Il Pd grande assente nella politica locale. E Pizzutelli se ne va
Il Partito Democratico non riesce a far decollare neppure la stagione congressuale. Ricorsi, controdeduzioni e interpretazioni giuridiche hanno ulteriormente ingessato i Dem in Ciociaria. Non è un problema di “correnti”, che ci sono sempre state. Oggi Francesco De Angelis e Sara Battisti si ritrovano su versanti contrapposti, ma situazioni del genere ci sono state pure in passato. Ricordate la stagione dei due Francesco, De Angelis e Scalia? Ricordate il derby sul modello River Plate-Boca tra Antonio Pompeo ed Enrico Pittiglio per la presidenza della Provincia? Allora però il Pd rappresentava il fulcro della coalizione di centrosinistra, riusciva comunque a gestire le divisioni e soprattutto vinceva. Perché c’era il pieno riconoscimento (politico) dell’avversario interno. Oggi non è più così. Si cercano le “conte” dal sapore di resa dei conti. Si rifiuta sul nascere ogni ipotesi di trovare perlomeno dei confini condivisi a livello di tempi e procedure.

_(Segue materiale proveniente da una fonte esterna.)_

/-! A step and a run. -/

theorem slotStep_withRegs (m : Mover) (h : s.SameLive r) (hstep : slotStep m s = .next t) :
    ∃ r', slotStep m (s.withRegs r) = .next (t.withRegs r') ∧ t.SameLive r' := by
  cases m with
  | prm => exact blockStep_withRegs h hstep
  | consumer =>
    obtain rfl := Host.Outcome.next.inj hstep
    exact ⟨r, congrArg Host.Outcome.next (consumerStep_withRegs h), consumerStep_sameLive h⟩
  | other =>
    obtain rfl := Host.Outcome.next.inj hstep
    exact ⟨r, congrArg Host.Outcome.next otherStep_withRegs, otherStep_sameLive h⟩
  | world =>
    obtain rfl := Host.Outcome.next.inj hstep
    exact ⟨r, congrArg Host.Outcome.next worldStep_withRegs, worldStep_sameLive h⟩
  | reset =>
    obtain rfl := Host.Outcome.next.inj hstep
    let u := resetBlock s
    refine ⟨⟨u.cmd, u.latch, u.rspData, u.rspErr⟩, rfl, ?_⟩
    constructor <;> simp [u]

theorem step_withRegs (h : s.SameLive r) (hstep : step s = .next t) :
    ∃ r', step (s.withRegs r) = .next (t.withRegs r') ∧ t.SameLive r' := by
  have hslot : (s.withRegs r).nextSlot = (s.nextSlot.1, s.nextSlot.2.withRegs r) := by
    simp only [State.nextSlot, State.withRegs_schedule]
    split <;> rfl
  have hlive : s.nextSlot.2.SameLive r := by
    rw [State.nextSlot_eq]
    exact h.of_regs_eq (.inl rfl) rfl rfl rfl rfl
  rw [step, hslot]
  exact slotStep_withRegs s.nextSlot.1 hlive hstep

theorem run_succ_of_step {n : Nat} (h : step s = .next t) : run (n + 1) s = run n t := by
  rw [run, h]

theorem run_succ_next {n : Nat} (h : run (n + 1) s = .next t) : ∃ u, step s = .next u ∧ run n u = .next t := by
  rw [run] at h
  split at h
  next u hu => exact ⟨u, hu, h⟩
  next => cases h
  next => cases h

/-- Runs from states that are alike end in states that are alike. -/
theorem run_withRegs (n : Nat) (h : s.SameLive r) (hrun : run n s = .next t) :
    ∃ r', run n (s.withRegs r) = .next (t.withRegs r') ∧ t.SameLive r' := by
  induction n generalizing s r with
  | zero =>
    obtain rfl := Host.Outcome.next.inj hrun
    exact ⟨r, rfl, h⟩
  | succ n ih =>
    obtain ⟨u, hstep, hrest⟩ := run_succ_next hrun
    obtain ⟨q, hstep', hlive⟩ := step_withRegs h hstep
    rw [run_succ_of_step hstep']
    exact ih hlive hrest

theorem State.sameLive_of_idle (h : s.phase = .idle) : s.SameLive r := by
  constructor <;> simp [h]

end Sys2Proof.Machine
end

section

open Sys2Proof Sys2Proof.Machine

/-- Settles O50: `IDLE` uses none of the registers, so `run_withRegs` applies, and in `RESP` the response is in use. -/
theorem nothingCarriesOver : Obligations.NothingCarriesOver := by
  intro n s t c l d e hidle hrun
  obtain ⟨r, hrun', hlive⟩ := run_withRegs (r := ⟨c, l, d, e⟩) n (State.sameLive_of_idle hidle) hrun
  refine ⟨t.withRegs r, hrun', rfl, rfl, fun hresp => ?_⟩
  obtain ⟨hdata, herr⟩ := hlive.response hresp
  simp only [State.response, State.withRegs, hdata, herr]

end

section
/-! A command run by the block alone in the reference environment (10_state.md R29 to R31, 41_rmw_sequencer.md R75). -/

namespace Sys2Proof.Machine

/-- The bits of a command word laid out from its parts (30_encoding.md R50). -/
theorem commandWord_getLsbD (op : BitVec 1) (st : BitVec 2) (pin : BitVec 8) (j : Nat) :
    (0#5 ++ op ++ st ++ pin : Word).getLsbD j =
      if j < 8 then pin.getLsbD j else if j - 8 < 2 then st.getLsbD (j - 8)
      else if j - 8 - 2 < 1 then op.getLsbD (j - 8 - 2) else false := by
  refine (BitVec.getLsbD_append (x := 0#5 ++ op ++ st) (y := pin)).trans ?_
  rw [BitVec.getLsbD_append, BitVec.getLsbD_append, BitVec.getLsbD_zero]

/-- The fields of such a word are its parts. -/
theorem fields_of_commandWord (op : BitVec 1) (st : BitVec 2) (pin : BitVec 8) :
    zeroField (0#5 ++ op ++ st ++ pin) = 0 ∧ opField (0#5 ++ op ++ st ++ pin) = op ∧
      stateField (0#5 ++ op ++ st ++ pin) = st ∧ pinField (0#5 ++ op ++ st ++ pin) = pin.toNat := by
  refine ⟨?zero, ?op, ?state, congrArg BitVec.toNat ?pin⟩
  all_goals
    refine BitVec.eq_of_getLsbD_eq fun j hj => ?_
    simp only [zeroField, opField, stateField, BitVec.getLsbD_extractLsb', hj, decide_true, Bool.true_and,
      commandWord_getLsbD]
    grind

/-- The decoder reads back the operation that was encoded (30_encoding.md R58). -/
theorem decode_encode {i : Instr} (h : i.pin ≤ 255) : decode (encode i) = .ok i := by
  obtain ⟨hzero, hop, hstate, hpin⟩ := fields_of_commandWord i.op i.stateCode (BitVec.ofNat 8 i.pin)
  rw [BitVec.toNat_ofNat, Nat.mod_eq_of_lt (by omega)] at hpin
  rw [decode, encode, hzero, hop, hstate, hpin]
  cases i <;> rfl

/-- A place that the reference environment stores: outside the registers `B` and `E` and the bits `A[15:12]`
(10_state.md R31). -/
structure BitLoc.Stored (l : BitLoc) (p : Params) : Prop where
  off_lt : l.off < 16
  addr_ne_addrB : l.addr ≠ p.addrB
  addr_ne_addrE : l.addr ≠ p.addrE
  off_lt_of_addrA : l.addr = p.addrA → l.off < 12

/-- A valid pin has an output bit and a direction bit, both stored, at two places (10_state.md R26). -/
theorem stored_of_validPin (p : Params) {pin : Nat} (h : validPin pin = true) :
    ∃ o d, outLoc p pin = some o ∧ dirLoc p pin = some d ∧ o.Stored p ∧ d.Stored p ∧ o ≠ d := by
  have hdistinct := p.distinct
  rcases locs_of_valid p pin h with ⟨h1, h2, -, ho, hd⟩ | ⟨h1, h2, -, ho, hd⟩ | ⟨h1, h2, -, ho, hd⟩
  all_goals
    refine ⟨_, _, ho, hd, ⟨?_, ?_, ?_, ?_⟩, ⟨?_, ?_, ?_, ?_⟩, ?_⟩ <;> simp only [ne_eq, BitLoc.mk.injEq] <;> grind

variable {s : State}

/-- Setting or clearing a stored bit by a read-modify-write changes that bit alone (41_rmw_sequencer.md R75). -/
theorem State.storedBit_rmw {l : BitLoc} (level : Bool) (hl : l.Stored s.params) (q : BitLoc) :
    (s.rmw l.addr (forceBit level · l.off)).storedBit q = if q = l then level else s.storedBit q := by
  obtain ⟨hoff, hB, hE, hA⟩ := hl
  by_cases haddr : q.addr = l.addr
  case neg =>
    have hne : q ≠ l := fun h => haddr (congrArg BitLoc.addr h)
    rw [if_neg hne, State.storedBit, State.rmw, State.bankRead_refPoke_ne _ _ _ _ haddr, State.storedBit]
  case pos =>
    have hq : q = l ↔ q.off = l.off := by
      cases q; cases l; simp_all
    simp only [State.storedBit, State.rmw, haddr, State.bankRead_refPoke, if_true, hq]
    by_cases ha : l.addr = s.params.addrA
    case neg =>
      have hread : s.refPeek l.addr = s.bankRead l.addr := s.refPeek_stored (by simp [ha, hB, hE])
      rw [if_neg ha, if_neg (by simp [hB, hE]), forceBit_getLsbD _ _ _ hoff, hread]
    case pos =>
      rw [if_pos ha, BitVec.getLsbD_append]
      by_cases hj : q.off < 12
      · simp [hj, forceBit_getLsbD _ _ _ hoff, ha, s.refPeek_addrA_stored hj]
      · have hkept : q.off ≠ l.off := fun h => hj (h ▸ hA ha)
        rw [if_neg hj, if_neg hkept, BitVec.getLsbD_extractLsb', Nat.add_sub_cancel' (Nat.le_of_not_lt hj), ha]
        by_cases hj' : q.off < 16
        · simp [show q.off - 12 < 4 by omega]
        · simp [BitVec.getLsbD_of_ge _ _ (Nat.le_of_not_lt hj')]

/-! The slots of the block and of `CONSUMER`, nobody else's coming between (log entry 8). -/

variable {i : Instr} {m : BlockAction}

theorem State.fetch_of_idle (hphase : s.phase = .idle) (hport : s.port = some (encode i)) (hpin : i.pin ≤ 255) :
    s.fetch = .command i := by
  simp only [State.fetch, hphase, hport, decode_encode hpin]

theorem State.fetch_of_busy (hidle : s.phase ≠ .idle) (hresp : s.phase ≠ .resp) (hcmd : s.cmd = encode i)
    (hpin : i.pin ≤ 255) : s.fetch = .command i := by
  simp only [State.fetch, hcmd, decode_encode hpin]
  split
  next h => exact absurd h hidle
  next h => exact absurd h hresp
  all_goals rfl

/-- With nothing scheduled, a block that works on a command moves next (log entry 8). -/
theorem State.defaultMover_of_command (hfetch : s.fetch = .command i) : s.defaultMover = .prm := by
  cases hp : s.phase
  case idle =>
    cases hport : s.port with
    | none => simp only [State.fetch, hp, hport, reduceCtorEq] at hfetch
    | some w => simp only [State.defaultMover, hp, hport, Option.isSome_some, if_true]
  case resp => simp only [State.fetch, hp, reduceCtorEq] at hfetch
  all_goals simp only [State.defaultMover, hp]

/-- With no slots scheduled, a block with a step to do takes it. -/
theorem step_eq_exec (hschedule : s.schedule = []) (hfetch : s.fetch = .command i) : step s = exec i s := by
  simp only [step, State.nextSlot, hschedule, State.defaultMover_of_command hfetch, slotStep, blockStep, hfetch]

/-- The acceptance of a presented command on a valid pin (41_rmw_sequencer.md R77). -/
theorem run_accept (n : Nat) (hschedule : s.schedule = []) (hphase : s.phase = .idle) (hport : s.port = some (encode i))
    (hpin : i.pin ≤ 255) (hvalid : validPin i.pin = true) :
    run (n + 1) s = run n ((s.loadCommand (encode i)).goto .rd1) := by
  refine run_succ_of_step ?_
  rw [step_eq_exec hschedule (State.fetch_of_idle hphase hport hpin), exec_eq_outcome, hphase]
  exact congrArg Host.Outcome.next (if_pos hvalid)

/-- A step of the command in `CMD`. -/
theorem run_action (n : Nat) (hschedule : s.schedule = []) (hcmd : s.cmd = encode i) (hpin : i.pin ≤ 255)
    (hidle : s.phase ≠ .idle) (hresp : s.phase ≠ .resp) (hm : blockAction s.params i s.phase = some m) :
    run (n + 1) s = run n (m.apply s) := by
  refine run_succ_of_step ?_
  rw [step_eq_exec hschedule (State.fetch_of_busy hidle hresp hcmd hpin), exec_eq_outcome, hm]
  rfl

/-- The state after a read-modify-write in the reference environment, with the phase that follows it. -/
def State.afterRmw (s : State) (l : BitLoc) (level : Bool) (next : Phase) : State :=
  { s with
    phase := next
    latch := s.refPeek l.addr
    bank := (s.rmw l.addr (forceBit level · l.off)).bank
    trace := s.trace ++
      [⟨.prm, .peek l.addr (s.refPeek l.addr)⟩, ⟨.prm, .poke l.addr (forceBit level (s.refPeek l.addr) l.off)⟩] }

theorem State.storedBit_afterRmw {l : BitLoc} (level : Bool) (next : Phase) (hl : l.Stored s.params) (q : BitLoc) :
    (s.afterRmw l level next).storedBit q = if q = l then level else s.storedBit q :=
  State.storedBit_rmw level hl q

theorem State.storedBit_respond (w : Word) (e : BitVec 2) (q : BitLoc) :
    (s.respond w e).storedBit q = s.storedBit q := rfl

/-- The write after the read, in the reference environment with nothing between them. -/
theorem State.busPoke_after_read (l : BitLoc) (level : Bool) (ph : Phase) (hdevice : s.device = .reference) :
    ((s.readLatch l.addr).goto ph).busPoke .prm l.addr
        (forceBit level ((s.readLatch l.addr).goto ph).latch l.off) = s.afterRmw l level ph := by
  obtain ⟨u, hu⟩ : ∃ u : State, u =
      { s with
        phase := ph
        latch := s.refPeek l.addr
        trace := s.trace ++ [⟨.prm, .peek l.addr (s.refPeek l.addr)⟩] } := ⟨_, rfl⟩
  have hread : (s.readLatch l.addr).goto ph = u := by
    rw [State.readLatch, State.busPeek_reference_eq s .prm l.addr hdevice, hu]
    rfl
  have hparams : u.params = s.params := by rw [hu]
  have hbank : u.bank = s.bank := by rw [hu]
  rw [hread, State.busPoke_reference_eq .prm (by rw [hu]; exact hdevice), State.refPoke_bank_congr hparams hbank, hu]
  simp only [State.afterRmw, State.rmw, List.append_assoc, List.cons_append, List.nil_append]

section ReadModifyWrite

variable {l : BitLoc} {level : Bool} {ph : Phase}

/-- The two steps of a read-modify-write, up to the write's own end. -/
theorem run_read_then (n : Nat) (hschedule : s.schedule = []) (hcmd : s.cmd = encode i) (hpin : i.pin ≤ 255)
    (hread : blockAction s.params i s.phase = some (.read l.addr ph)) (hm : blockAction s.params i ph = some m) :
    run (n + 2) s = run n (m.apply ((s.readLatch l.addr).goto ph)) := by
  have hfits : s.phase = .rd1 ∧ ph = .wr1 ∨ s.phase = .rd2 ∧ ph = .wr2 := blockAction_fits hread
  rw [run_action (n + 1) hschedule hcmd hpin (by grind) (by grind) hread, BlockAction.apply]
  exact run_action n (by simpa) (by simpa) hpin (by grind [State.goto_phase]) (by grind [State.goto_phase]) (by simpa)

theorem run_write (n : Nat) {next : Phase} (hschedule : s.schedule = []) (hcmd : s.cmd = encode i) (hpin : i.pin ≤ 255)
    (hdevice : s.device = .reference) (hread : blockAction s.params i s.phase = some (.read l.addr ph))
    (hwrite : blockAction s.params i ph = some (.write l level next)) :
    run (n + 2) s = run n (s.afterRmw l level next) := by
  rw [run_read_then n hschedule hcmd hpin hread hwrite, BlockAction.apply, State.busPoke_after_read l level ph hdevice]
  rfl

theorem run_writeLast (n : Nat) (hschedule : s.schedule = []) (hcmd : s.cmd = encode i) (hpin : i.pin ≤ 255)
    (hdevice : s.device = .reference) (hread : blockAction s.params i s.phase = some (.read l.addr ph))
    (hwrite : blockAction s.params i ph = some (.writeLast l level)) :
    run (n + 2) s = run n ((s.afterRmw l level ph).respond 0x0000#16 errNone) := by
  rw [run_read_then n hschedule hcmd hpin hread hwrite, BlockAction.apply, State.busPoke_after_read l level ph hdevice]

end ReadModifyWrite

/-! Whole commands. -/

@[simp] theorem drive_pin (level : Bool) (pin : Nat) : (drive level pin).pin = pin := by
  cases level <;> rfl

Le conseguenze sono molteplici: sconfitte a raffica a Frosinone e Ceccano, difficoltà a presentare il simbolo sulla scheda, divisioni sostanziali a Ferentino e Anagni, ridimensionamento nella governance di tutti gli enti intermedi. Intanto ieri Angelo Pizzutelli si è dimesso da capogruppo del partito al Comune di Frosinone. Il fuoco covava sotto la cenere da almeno due anni. Perché Pizzutelli ha chiesto (inutilmente) una maggiore attenzione del partito per il gruppo del capoluogo. Inoltre è stanco del fatto che nonostante le 700-800 preferenze ottenute nelle ultime tre elezioni (stando all’opposizione), mai venga tenuto in considerazione sul piano politico. Ha sbattuto la porta. Rumorosamente e clamorosamente. Un segnale enorme che testimonia quanto influisca negativamente il vuoto politico del partito.